Напомним также, что профессор теологии Лейденского университета Тригландиус, имея в виду этот пассаж, прямо обвинил Декарта в богохульстве: «Empe eum esse blasphemum, qui deum pro deceptore habet, ut male Cartestus» («Тот – богохульник, кто держит Бога за обманщика, как это делал Декарт»).
Так или иначе, но следует полагать, что если автор «Рассуждения о методе» и обнаруживал в своих сочинениях и письмах определенное внимание или даже тяготение к некоторым устремлениям либертинства, то происходило это не столько по его собственному хотению, которое он, осторожничая, скрытничая, всегда мог образумить, сколько злою волею ревнивых читателей-педантов, незамедлительно узревших в новой философии дерзкий вызов католической традиции.

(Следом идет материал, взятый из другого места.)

-- ==== Sys2Proof/Tests/Slice0.lean ====
section
/-! SUPPORT. The model's own tests: the well-formedness smoke test, the decoding of words written out from
spec 30_encoding R63, single steps with the expected values of spec 95_test_vectors (its row ids stand in the
docstrings), and for every statement with hypotheses a witness that meets them. -/

namespace Sys2Proof.Tests

open Sys2Proof.Machine

/-! ## Helpers -/

/-- The state after reset with the word `w` at PC. -/
def start (w : Nat) : State := State.reset.withFetchWord 16 w

/-- `start` with a PC. -/
def startAt (p w : Nat) : State := { State.reset with pc := BitVec.ofNat 16 p }.withFetchWord 16 w

/-- The parameters of `s` changed by `f`. -/
def reconfigured (s : State) (f : Config → Config) : State := { s with cfg := f s.cfg }

/-- What `f` reads from a next state; none for a fault or a refusal. -/
def seen {α : Type} (f : State → α) : Result → Option α
  | .next t => some (f t)
  | .fault _ => none
  | .refused _ => none

/-- What `f` reads from the result of a step. -/
def stepped {α : Type} (s : State) (f : State → α) : Option α := seen f (step s)

/-! ## Well-formedness (R62, R79) -/

theorem test_sys_0E0_is_ill_formed : ¬ (Instr.sys 0x0E0).WellFormed := by decide
theorem test_sys_0EE_is_ill_formed : ¬ (Instr.sys 0x0EE).WellFormed := by decide
theorem test_sys_0E1_is_well_formed : (Instr.sys 0x0E1).WellFormed := by decide

/-! ## Decoding: each constructor by a word written out from its pattern of R63 -/

theorem test_decode_display : decodeWord 0x00E0 = .ok .cls ∧ decodeWord 0xD3A7 = .ok (.drw 3 10 7) := ⟨rfl, rfl⟩

theorem test_decode_control :
    decodeWord 0x00EE = .ok .ret ∧ decodeWord 0x0ABC = .ok (.sys 0xABC) ∧ decodeWord 0x1234 = .ok (.jp 0x234) ∧
    decodeWord 0x2FED = .ok (.call 0xFED) ∧ decodeWord 0x3B5C = .ok (.seImm 11 0x5C) ∧
    decodeWord 0x4B5C = .ok (.sneImm 11 0x5C) ∧ decodeWord 0x51E0 = .ok (.seReg 1 14) ∧
    decodeWord 0x91E0 = .ok (.sneReg 1 14) ∧ decodeWord 0xB789 = .ok (.jpV0 0x789) :=
  ⟨rfl, rfl, rfl, rfl, rfl, rfl, rfl, rfl, rfl⟩

theorem test_decode_alu :
    decodeWord 0x632A = .ok (.ldImm 3 0x2A) ∧ decodeWord 0x7FC1 = .ok (.addImm 15 0xC1) ∧
    decodeWord 0x82D0 = .ok (.ldReg 2 13) ∧ decodeWord 0x82D1 = .ok (.orReg 2 13) ∧
    decodeWord 0x82D2 = .ok (.andReg 2 13) ∧ decodeWord 0x82D3 = .ok (.xorReg 2 13) ∧
    decodeWord 0x82D4 = .ok (.addReg 2 13) ∧ decodeWord 0x82D5 = .ok (.subReg 2 13) ∧
    decodeWord 0x82D6 = .ok (.shrReg 2 13) ∧ decodeWord 0x82D7 = .ok (.subnReg 2 13) ∧
    decodeWord 0x82DE = .ok (.shlReg 2 13) ∧ decodeWord 0xC4F0 = .ok (.rnd 4 0xF0) :=
  ⟨rfl, rfl, rfl, rfl, rfl, rfl, rfl, rfl, rfl, rfl, rfl, rfl⟩

theorem test_decode_index_memory :
    decodeWord 0xA2F0 = .ok (.ldI 0x2F0) ∧ decodeWord 0xF31E = .ok (.addI 3) ∧ decodeWord 0xF729 = .ok (.ldF 7) ∧
    decodeWord 0xFA33 = .ok (.ldB 10) ∧ decodeWord 0xF255 = .ok (.storeRegs 2) ∧
    decodeWord 0xFE65 = .ok (.loadRegs 14) :=
  ⟨rfl, rfl, rfl, rfl, rfl, rfl⟩

theorem test_decode_keys_timers :
    decodeWord 0xE19E = .ok (.skp 1) ∧ decodeWord 0xE5A1 = .ok (.sknp 5) ∧ decodeWord 0xF307 = .ok (.ldVDt 3) ∧
    decodeWord 0xF20A = .ok (.ldVKey 2) ∧ decodeWord 0xFC15 = .ok (.ldDt 12) ∧ decodeWord 0xF018 = .ok (.ldSt 0) :=
  ⟨rfl, rfl, rfl, rfl, rfl, rfl⟩

/-- VC20, VA35, VA36, VK19, VM25, E10: words no row matches. -/
theorem test_decode_illegal :
    decodeWord 0x5121 = .error (.illegalWord 0x5121) ∧ decodeWord 0x8008 = .error (.illegalWord 0x8008) ∧
    decodeWord 0x800F = .error (.illegalWord 0x800F) ∧ decodeWord 0x9121 = .error (.illegalWord 0x9121) ∧
    decodeWord 0xE0FF = .error (.illegalWord 0xE0FF) ∧ decodeWord 0xF000 = .error (.illegalWord 0xF000) ∧
    decodeWord 0xFFFF = .error (.illegalWord 0xFFFF) :=
  ⟨rfl, rfl, rfl, rfl, rfl, rfl, rfl⟩

/-- R43: bits 15..8 stand at the lower address. -/
theorem test_decode_bytes : decodeBytes [0x63, 0x2A, 0x12] = .ok (.ldImm 3 0x2A, [0x12]) := rfl

/-- R57: an instruction is two bytes. -/
theorem test_decode_one_byte : decodeBytes [0x63] = .error .truncated := rfl

theorem test_decode_table_word :
    decodeTableWord 16 0xD3A7 = some (.drw 3 10 7) ∧ decodeTableWord 16 0x8008 = none := ⟨rfl, rfl⟩

/-- VC4 with the encoder: nnn = 0xABC. -/
theorem test_encode : encode (.sys 0xABC) = 0x0ABC ∧ encode (.drw 3 10 7) = 0xD3A7 := by decide

/-- Program P4 of 95_test_vectors: its listing assembles to its image. -/
theorem test_assemble :
    assemble [.line ⟨"LD", [.i, .addr 0x20C]⟩, .line ⟨"LD", [.v 0, .byte 63]⟩, .line ⟨"LD", [.v 1, .byte 0]⟩,
        .line ⟨"DRW", [.v 0, .v 1, .nibble 1]⟩, .line ⟨"DRW", [.v 0, .v 1, .nibble 1]⟩,
        .line ⟨"JP", [.addr 0x20A]⟩, .db [0xC0, 0x00]] =
      some [0xA2, 0x0C, 0x60, 0x3F, 0x61, 0x00, 0xD0, 0x11, 0xD0, 0x11, 0x12, 0x0A, 0xC0, 0x00] := by decide

/-! ## Display -/

/-- VD1 -/
theorem test_cls : stepped { start 0x00E0 with fb := [(0, 1), (2047, 1)] } (fun t => (t.fb, t.drawFlag, t.pc)) =
    some ([], true, 0x202) := by decide

/-- VD15 -/
theorem test_drw_toggles_and_collides :
    stepped { (((start 0xD011).writeMem 0x300 0xE0).setV 0 1).setV 1 3 with regI := 0x300, fb := [(194, 1)] }
      (fun t => (t.fb, t.getV vf, t.drawFlag)) = some ([(193, 1), (195, 1)], 1, true) := by decide

/-- E8 in both directions: R73's coordinates wrap. -/
theorem test_drw_wraps :
    stepped { ((((start 0xD012).writeMem 0x300 0xC0).writeMem 0x301 0xC0).setV 0 63).setV 1 31 with regI := 0x300 }
      (fun t => (t.fb, t.getV vf)) =
    some ([(pixelIndex 0 0, 1), (pixelIndex 0 63, 1), (pixelIndex 31 0, 1), (pixelIndex 31 63, 1)], 0) := by decide

/-! ## Control transfer -/

/-- VC1 -/
theorem test_ret : stepped { startAt 0x310 0x00EE with sp := 1, stack := State.reset.stack.set 0 0x204 }
    (fun t => (t.pc, t.sp, t.stack[0])) = some (0x206, 0, 0x204) := by decide

/-- VC2 -/
theorem test_ret_underflow :
    stepped (startAt 0x300 0x00EE) (fun t => (t.pc, t.sp, t.out.diag)) =
      some (0x300, 0, [.stackUnderflow 0x300 0x00EE]) ∧
    stepped (reconfigured (startAt 0x300 0x00EE) ({ · with stackFaultPc := .advance })) (fun t => t.pc) =
      some 0x302 := by decide

/-- VC4 -/
theorem test_sys : stepped (start 0x0ABC) (fun t => (t.pc, t.sp)) = some (0xABC, 0) := by decide

/-- VC6 -/
theorem test_jp : stepped (start 0x1234) (fun t => t.pc) = some 0x234 := by decide

/-- VC9 -/
theorem test_call : stepped { startAt 0x300 0x2400 with sp := 15 } (fun t => (t.pc, t.sp, t.stack[15])) =
    some (0x400, 16, 0x300) := by decide

/-- VT6, and VC10 under `advance` -/
theorem test_call_overflow :
    stepped { startAt 0x240 0x2300 with sp := 16, dt := 1 } (fun t => (t.pc, t.sp, t.dt, t.out.diag)) =
      some (0x240, 16, 0, [.stackOverflow 0x240 0x2300]) ∧
    stepped (reconfigured { startAt 0x240 0x2300 with sp := 16 } ({ · with stackFaultPc := .advance }))
      (fun t => t.pc) = some 0x242 := by decide

/-- VC11, VC12 -/
theorem test_seImm : stepped ((start 0x3210).setV 2 0x10) (fun t => t.pc) = some 0x204 ∧
    stepped ((start 0x3211).setV 2 0x10) (fun t => t.pc) = some 0x202 := by decide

Нечто аналогичное, по всей видимости, произошло с Паскалем, хотя, разумеется, его нельзя отнести к педантам. Тем не менее именно в отношении метафизических доказательств существования Бога Паскаль расходился с Декартом как нельзя более решительно: для него неприемлем Бог Декарта, Бог Философа, Бог Разума, которому он противопоставил Бога Христа, Бога Сердца, Бога Стенания. Именно в этом плане Декарт для него «бесполезен и недостоверен»286.

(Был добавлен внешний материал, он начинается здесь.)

-- ==== Sys2Proof/WellFormed.lean ====
section
/-! DEFINITION. Which abstract instructions have a form on the command port (30_encoding.md rules R71 to R74): an
index fits the 8-bit two's-complement field, a text has at most TEXT_MAX characters. The meanings of the machine
do not ask for it: they run every abstract command (95_test_vectors.md V5.12). -/

namespace Sys2Proof

/-- An integer that an 8-bit two's-complement field carries (R73). -/
def fitsIndexField (i : Int) : Bool := decide (-128 ≤ i) && decide (i ≤ 127)

/-- A text that the ARG field and the payload carry (R71, R74, U16). -/
def fitsText (text : List Byte) : Bool := decide (text.length ≤ Config.textMax)

/-- The instructions with a wire form; TICK carries no operand and none is asked of it. -/
def Instr.wellFormed : Instr → Bool
  | .configure => true
  | .start => true
  | .stop => true
  | .displayText line text => fitsIndexField line && fitsText text
  | .set line digit _ => fitsIndexField line && fitsIndexField digit
  | .flush => true
  | .tick => true

end Sys2Proof
end

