-- ==== Sys2Proof/Machine/Core.lean ====
section
/-! DEFINITION. The machine as the host sees it. -/

def Sys2Proof.core : Host.Core :=
  { State := Sys2Proof.Machine.State
    Fault := Sys2Proof.Machine.Fault
    Refusal := Sys2Proof.Machine.Refusal
    step := Sys2Proof.Machine.step
    reset := Sys2Proof.Machine.State.reset }
end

Трудно сказать с необходимой определенностью, имел ли в виду Паскаль Декарта, когда представлял себе круг вольнодумцев, против которых изначально задумывалась «Апология христианской религии», тем не менее можно напомнить, что в годы светской молодости Паскаль тесно общался с кругом парижских интеллектуалов, среди которых встречались те, кто так или иначе был причастен либертинству: герцог де Роаннез, Шевалье де Мере, Дамьен Миттон, которого современные исследователи называют прототипическим адресатом «Мыслей» и которому, строго говоря, посвящена заметка о «презренном моем я». Словом, подобно тому, как только в самое последнее время стали появляться основательные труды, в которых исследуются связи Декарта с либертинством, тема «Паскаль и вольнодумство XVII века» представляется вполне актуальной287.

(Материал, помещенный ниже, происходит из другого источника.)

-- ==== Sys2Proof/Laws/Commands.lean ====
section
/-! SUPPORT. What a command, and then any instruction, can do: said once, so that no later proof unfolds the checks. -/

namespace Sys2Proof.Machine

/-! ### The range checks and the cells -/

theorem lineInRange_iff {line : Int} : lineInRange line = true ↔ 0 ≤ line ∧ line < 20 := by
  simp [lineInRange]

theorem digitInRange_iff {digit : Int} : digitInRange digit = true ↔ 0 ≤ digit ∧ digit < 8 := by
  simp [digitInRange]

theorem toLine_val {line : Int} (h0 : 0 ≤ line) (h : line < 20) : ((toLine line).val : Int) = line := by
  show ((line.toNat % 20 : Nat) : Int) = line
  omega

theorem toDigit_val {digit : Int} (h0 : 0 ≤ digit) (h : digit < 8) : ((toDigit digit).val : Int) = digit := by
  show ((digit.toNat % 8 : Nat) : Int) = digit
  omega

theorem get_setLine (lb : LineBuffers) (l : LineIndex) (m : LineBuffer) (l' : LineIndex) :
    (LineBuffers.setLine lb l m).get l' = if l' = l then m else lb.get l' := by
  unfold LineBuffers.setLine
  show (lb.set l m)[l'.val] = if l' = l then m else lb[l'.val]
  rw [Vector.getElem_set]
  simp [Fin.ext_iff, eq_comm]

theorem cell_setLine (lb : LineBuffers) (l : LineIndex) (m : LineBuffer) (l' : LineIndex) (d : DigitIndex) :
    LineBuffers.cell (LineBuffers.setLine lb l m) l' d = if l' = l then m.get d else LineBuffers.cell lb l' d := by
  unfold LineBuffers.cell
  rw [get_setLine]
  split <;> rfl

theorem cell_setCell (lb : LineBuffers) (l : LineIndex) (d : DigitIndex) (v : Byte) (l' : LineIndex)
    (d' : DigitIndex) :
    LineBuffers.cell (LineBuffers.setCell lb l d v) l' d' =
      if l' = l ∧ d' = d then v else LineBuffers.cell lb l' d' := by
  have h : LineBuffers.setCell lb l d v = LineBuffers.setLine lb l ((lb.get l).set d v) := rfl
  rw [h, cell_setLine]
  by_cases hl : l' = l
  · subst hl
    simp only [if_true, true_and]
    show ((lb.get l').set d v)[d'.val] = if d' = d then v else (lb.get l')[d'.val]
    rw [Vector.getElem_set]
    simp [Fin.ext_iff, eq_comm]
  · simp [hl]

/-! ### The checks -/

section check

variable {s : State} {line digit : Option Int} {legal : Life → Bool}

theorem check_of_fault (h : s.fault = true) : s.check line digit legal = .stickyFault := by
  simp [State.check, h]

theorem check_of_pass (hf : s.fault = false) (hl : ∀ l, line = some l → lineInRange l = true)
    (hd : ∀ d, digit = some d → digitInRange d = true) :
    s.check line digit legal = if legal s.life then .run else .protocol := by
  have h1 : line.any (fun l => !lineInRange l) = false := by
    cases line with
    | none => rfl
    | some l => simp [hl l rfl]
  have h2 : digit.any (fun d => !digitInRange d) = false := by
    cases digit with
    | none => rfl
    | some d => simp [hd d rfl]
  simp only [State.check, hf, h1, h2]
  cases legal s.life <;> rfl

/-- What a passed check says. -/
theorem of_check_run (h : s.check line digit legal = .run) :
    s.fault = false ∧ (∀ l, line = some l → lineInRange l = true) ∧
      (∀ d, digit = some d → digitInRange d = true) ∧ legal s.life = true := by
  simp only [State.check] at h
  split at h
  · cases h
  · split at h
    · cases h
    · split at h
      · cases h
      · split at h
        · cases h
        · next hf hl hd hlegal =>
          refine ⟨by simpa using hf, ?_, ?_, by simpa using hlegal⟩
          · rintro l rfl; simpa using hl
          · rintro d rfl; simpa using hd

theorem fault_of_check_protocol (h : s.check line digit legal = .protocol) :
    s.fault = false ∧ legal s.life = false := by
  simp only [State.check] at h
  split at h
  · cases h
  · split at h
    · cases h
    · split at h
      · cases h
      · split at h
        · next hf _ _ hlegal => exact ⟨by simpa using hf, by simpa using hlegal⟩
        · cases h

/-- A command always answers a next state: the state as it was, the state with the PROTOCOL fault raised, or its
effect. -/
theorem command_cases (s : State) (line digit : Option Int) (legal : Life → Bool) (effect : State) :
    s.command line digit legal effect = .next s ∨
      (s.check line digit legal = .protocol ∧ s.command line digit legal effect = .next (s.raiseFault .protocol)) ∨
      (s.check line digit legal = .run ∧ s.command line digit legal effect = .next effect) := by
  simp only [State.command]
  cases s.check line digit legal <;> simp

theorem command_of_fault {effect : State} (h : s.fault = true) :
    s.command line digit legal effect = .next s := by
  simp [State.command, check_of_fault h]

theorem command_of_line {effect : State} {l : Int} (h : lineInRange l = false) :
    s.command (some l) digit legal effect = .next s := by
  by_cases hf : s.fault = true
  · exact command_of_fault hf
  · simp [State.command, State.check, hf, h]

theorem command_of_digit {effect : State} {d : Int} (h : digitInRange d = false) :
    s.command line (some d) legal effect = .next s := by
  by_cases hf : s.fault = true
  · exact command_of_fault hf
  · by_cases hl : line.any (fun l => !lineInRange l) = true
    · simp [State.command, State.check, hf, hl]
    · simp [State.command, State.check, hf, hl, h]

theorem command_of_pass {effect : State} (hf : s.fault = false) (hl : ∀ l, line = some l → lineInRange l = true)
    (hd : ∀ d, digit = some d → digitInRange d = true) :
    s.command line digit legal effect =
      .next (if legal s.life then effect else s.raiseFault .protocol) := by
  rw [State.command, check_of_pass hf hl hd]
  cases legal s.life <;> rfl

end check

@[simp] theorem legalForConfigure_eq (life : Life) : legalForConfigure life = decide (life = .unconfigured) := by
  cases life <;> rfl

@[simp] theorem legalOnceConfigured_eq (life : Life) : legalOnceConfigured life = decide (life ≠ .unconfigured) := by
  cases life <;> rfl

/-! ### One inversion for all instructions -/

/-- The effect of an instruction where its own pseudocode runs. -/
inductive Effect : Instr → State → State → Prop where
  | configure {s} (h : s.life = .unconfigured) : Effect .configure s s.configured
  | start {s} (h : s.life ≠ .unconfigured) : Effect .start s s.started
  | stop {s} (h : s.life ≠ .unconfigured) : Effect .stop s s.halted
  | displayText {s line text} (h0 : 0 ≤ line) (h1 : line < 20) (h : s.life ≠ .unconfigured) :
      Effect (.displayText line text) s (s.textShown (toLine line) text)
  | set {s line digit char} (h0 : 0 ≤ line) (h1 : line < 20) (h2 : 0 ≤ digit) (h3 : digit < 8)
      (h : s.life ≠ .unconfigured) :
      Effect (.set line digit char) s (s.cellSet (toLine line) (toDigit digit) char)
  | flush {s} (h : s.life ≠ .unconfigured) : Effect .flush s s.flushed
  | tick {s} (h : s.life = .running) : Effect .tick s s.ticked

/-- All an instruction can do: nothing, raise the PROTOCOL fault, or have its effect (R141, R170, R194). -/
theorem exec_cases {i : Instr} {s t : State} (h : exec i s = .next t) :
    t = s ∨ (s.fault = false ∧ i.isCommand = true ∧ t = s.raiseFault .protocol) ∨
      ((i.isCommand = true → s.fault = false) ∧ Effect i s t) := by
  have key : ∀ {line digit legal effect}, i.isCommand = true → exec i s = s.command line digit legal effect →
      (s.check line digit legal = .run → Effect i s effect) →
      t = s ∨ (s.fault = false ∧ i.isCommand = true ∧ t = s.raiseFault .protocol) ∨
        ((i.isCommand = true → s.fault = false) ∧ Effect i s t) := by
    intro line digit legal effect hc he hrun
    rw [he] at h
    rcases command_cases s line digit legal effect with h' | ⟨hp, h'⟩ | ⟨hr, h'⟩ <;> rw [h'] at h <;> cases h
    · exact .inl rfl
    · exact .inr (.inl ⟨(fault_of_check_protocol hp).1, hc, rfl⟩)
    · exact .inr (.inr ⟨fun _ => (of_check_run hr).1, hrun hr⟩)
  cases i with
  | configure => exact key rfl rfl fun hr => .configure (by simpa using (of_check_run hr).2.2.2)
  | start => exact key rfl rfl fun hr => .start (by simpa using (of_check_run hr).2.2.2)
  | stop => exact key rfl rfl fun hr => .stop (by simpa using (of_check_run hr).2.2.2)
  | flush => exact key rfl rfl fun hr => .flush (by simpa using (of_check_run hr).2.2.2)
  | displayText line text =>
    refine key rfl rfl fun hr => ?_
    obtain ⟨-, hl, -, hlegal⟩ := of_check_run hr
    obtain ⟨h0, h1⟩ := lineInRange_iff.1 (hl line rfl)
    exact .displayText h0 h1 (by simpa using hlegal)
  | set line digit char =>
    refine key rfl rfl fun hr => ?_
    obtain ⟨-, hl, hd, hlegal⟩ := of_check_run hr
    obtain ⟨h0, h1⟩ := lineInRange_iff.1 (hl line rfl)
    obtain ⟨h2, h3⟩ := digitInRange_iff.1 (hd digit rfl)
    exact .set h0 h1 h2 h3 (by simpa using hlegal)
  | tick =>
    have ht : exec .tick s = if s.life = .running then .next s.ticked else .next s := rfl
    rw [ht] at h
    split at h <;> cases h
    · next hr => exact .inr (.inr ⟨fun hc => absurd hc (by decide), .tick hr⟩)
    · exact .inl rfl

/-- Where the checks pass, an instruction has its effect. -/
theorem exec_of_effect {i : Instr} {s t : State} (hf : i.isCommand = true → s.fault = false) (h : Effect i s t) :
    exec i s = .next t := by
  cases h with
  | configure h =>
    refine (command_of_pass (hf rfl) (by simp) (by simp)).trans ?_
    simp [h]
  | start h =>
    refine (command_of_pass (hf rfl) (by simp) (by simp)).trans ?_
    simp [h]
  | stop h =>
    refine (command_of_pass (hf rfl) (by simp) (by simp)).trans ?_
    simp [h]
  | flush h =>
    refine (command_of_pass (hf rfl) (by simp) (by simp)).trans ?_
    simp [h]
  | displayText h0 h1 h =>
    refine (command_of_pass (hf rfl) (fun l hl => ?_) (by simp)).trans ?_
    · cases hl; exact lineInRange_iff.2 ⟨h0, h1⟩
    · simp [h]
  | set h0 h1 h2 h3 h =>
    refine (command_of_pass (hf rfl) (fun l hl => ?_) (fun d hd => ?_)).trans ?_
    · cases hl; exact lineInRange_iff.2 ⟨h0, h1⟩
    · cases hd; exact digitInRange_iff.2 ⟨h2, h3⟩
    · simp [h]
  | tick h => exact if_pos h

end Sys2Proof.Machine
end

Но помимо скептицизма в духе Монтеня, помимо либертинства в духе салонной культуры XVII века есть еще одна стихия, где Паскаль, хотел он того или нет, сближался с Декартом: речь идет о выборе французского языка в противовес ученой латыни. Мало сказать, что подобный выбор диктовался отрицанием авторитета схоластической традиции. В этом отношении следует напомнить об интересе Декарта к новейшей литературной риторике, образец которой он увидел в «Письмах» Гез де Бальзака и которой, как следует думать, мыслитель сознательно следовал в «Рассуждении о методе», в этом манифесте новой философии. Вместе с тем, касаясь этого основополагающего выбора философа в пользу письма на французском языке, невозможно обойти молчанием хитроумные уловки Декарта-писателя, который с превеликим знанием дела формирует своего читателя. Здесь имеется в виду не только открытое обращение философа к людям, наделенным «здравым смыслом», но и не столь очевидные заигрывания с другой, прекрасной половиной читательского мира.